• **Work item**
Note each line in the data below that holds "examples", and copy it.

Start of Provided material

-- ==== Sys2Proof/Tests/Slice0.lean ====
section
/-! SUPPORT. The model's own tests: ill-formed terms refused, words of the spec's encodings decoded, the spec's worked examples
and vectors (the row examples of 41 to 49 and 95_test_vectors.md) each run for one step, and for every statement with
hypotheses a state and operands that meet them. -/

namespace Sys2Proof.Tests

open Sys2Proof.Machine Sys2Proof.Machine.Ref

/-! ## Helpers -/

/-- A flat 4 GB segment. -/
def flatSeg (sel : Word16) (typ : BitVec 4) : SegReg :=
  { sel := sel, base := 0#32, limit := 0xFFFFF#20, g := true, s := true, typ := typ, d := true, dpl := 0#2, p := true }

/-- The usual state of 95_test_vectors.md: protected mode, 32-bit code, flat writable data segments, CPL 0. -/
def prot : State :=
  { State.reset with
    cr0 := 1#32, cs := flatSeg 0x10#16 0b1011#4, ds := flatSeg 0x18#16 0b0011#4, es := flatSeg 0x18#16 0b0011#4,
    ss := flatSeg 0x18#16 0b0011#4 }

/-- `prot` on another processor. -/
def on (g : ProcGen) (s : State) : State := { s with cfg := { s.cfg with procGen := g } }

/-- EAX, ECX, EDX, EBX and EDI; ESP, EBP and ESI hold markers. -/
def regs (s : State) (eax ecx edx ebx edi : Word32) : State :=
  s.withGpr #v[eax, ecx, edx, ebx, 0x11111110#32, 0x22222220#32, 0x33333330#32, edi]

/-- Bytes placed in memory. -/
def load (s : State) (a : Nat) (bs : List Byte) : State :=
  s.withMem (Mem.setAll s.mem (bs.zipIdx.map fun p => (a + p.2, p.1)))

/-- Bytes placed at CS:EIP, which is set to 1000h in a flat or zero-based segment. -/
def code (s : State) (bs : List Byte) : State := (load s 0x1000 bs).withEip 0x1000#32

/-- CF, OF, SF, ZF and PF of a row of the SETcc vectors. -/
def withStatus (s : State) (l : List Bool) : State :=
  match l with
  | [c, o, sf, z, p] => s.withFlags { s.flags with cf := c, ofl := o, sf := sf, zf := z, pf := p }
  | _ => s

/-- The result is a next state with this property. -/
def after (r : Result) (p : State → Bool) : Bool :=
  match r with
  | .next t => p t
  | .fault _ => false
  | .refused _ => false

/-- The result is this exception. -/
def raised (r : Result) (e : Exception) : Bool :=
  match r with
  | .next _ => false
  | .fault f => f == .exception e
  | .refused _ => false

/-- The result is this interrupt. -/
def interrupted (r : Result) (k : InterruptKind) : Bool :=
  match r with
  | .next _ => false
  | .fault f => f == .interrupt k
  | .refused _ => false

/-- The result is this refusal. -/
def refusedWith (r : Result) (q : Refusal) : Bool :=
  match r with
  | .next _ => false
  | .fault _ => false
  | .refused x => x == q

/-- Expected flag values: 0, 1, undefined. -/
abbrev t0 : Option Bool := some false
@[inherit_doc t0] abbrev t1 : Option Bool := some true
@[inherit_doc t0] abbrev xx : Option Bool := none

/-- The flags in the spec's order CF, OF, SF, ZF, AF, PF are as expected, where they are defined. -/
def flagsAre (f : Eflags) (l : List (Option Bool)) : Bool :=
  (List.zipWith (fun (b : Bool) (o : Option Bool) => o.all (· == b)) [f.cf, f.ofl, f.sf, f.zf, f.af, f.pf] l).all id

/-- All six status flags 1. -/
def allSet (s : State) : State :=
  s.withFlags { s.flags with cf := true, ofl := true, sf := true, zf := true, af := true, pf := true }

/-- `[EBX]`. -/
def ebx0 : MemRef := { ea := .a32 (.base 3#3 .none), override := none }

/-- The bytes decode to the canonical spelling of the instruction, whole, and the encoder writes those bytes for it. -/
def codec (dflt : Size) (v : List Byte × Instr) : Bool :=
  (match decode dflt v.1 with
    | .ok (i, r) => i == v.2.canon && r == []
    | .error _ => false) && encode dflt v.2 == v.1

/-- The bytes decode to the instruction, whole. -/
def decodes (dflt : Size) (v : List Byte × Instr) : Bool :=
  match decode dflt v.1 with
  | .ok (i, r) => i == v.2 && r == []
  | .error _ => false

/-- The bytes are no instruction, for this reason. -/
def stops (dflt : Size) (bs : List Byte) (e : DecodeStop) : Bool :=
  match decode dflt bs with
  | .ok _ => false
  | .error x => x == e

/-! ## WellFormed: one ill-formed term for each check -/

/-- R102: BP alone has no form without a displacement. -/
theorem test_wf_bp_without_disp : (Instr.sets (.mem ⟨.a16 (.base .bp .none), none⟩)).wf = false := by decide

/-- R101: EBP as a base has no form without a displacement. -/
theorem test_wf_ebp_without_disp : (Instr.shlRm8One (.mem ⟨.a32 (.base 5#3 .none), none⟩)).wf = false := by decide

/-- R101: r/m 100 is the SIB escape. -/
theorem test_wf_plain_base_esp : (Instr.subR8Rm8 0#3 (.mem ⟨.a32 (.base 4#3 (.d8 0#8)), none⟩)).wf = false := by decide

End of Provided material

• **Written answer**
/-! SUPPORT. The model's own tests: ill-formed terms refused, words of the spec's encodings decoded, the spec's worked examples
and vectors (the row examples of 41 to 49 and 95_test_vectors.md) each run for one step, and for every statement with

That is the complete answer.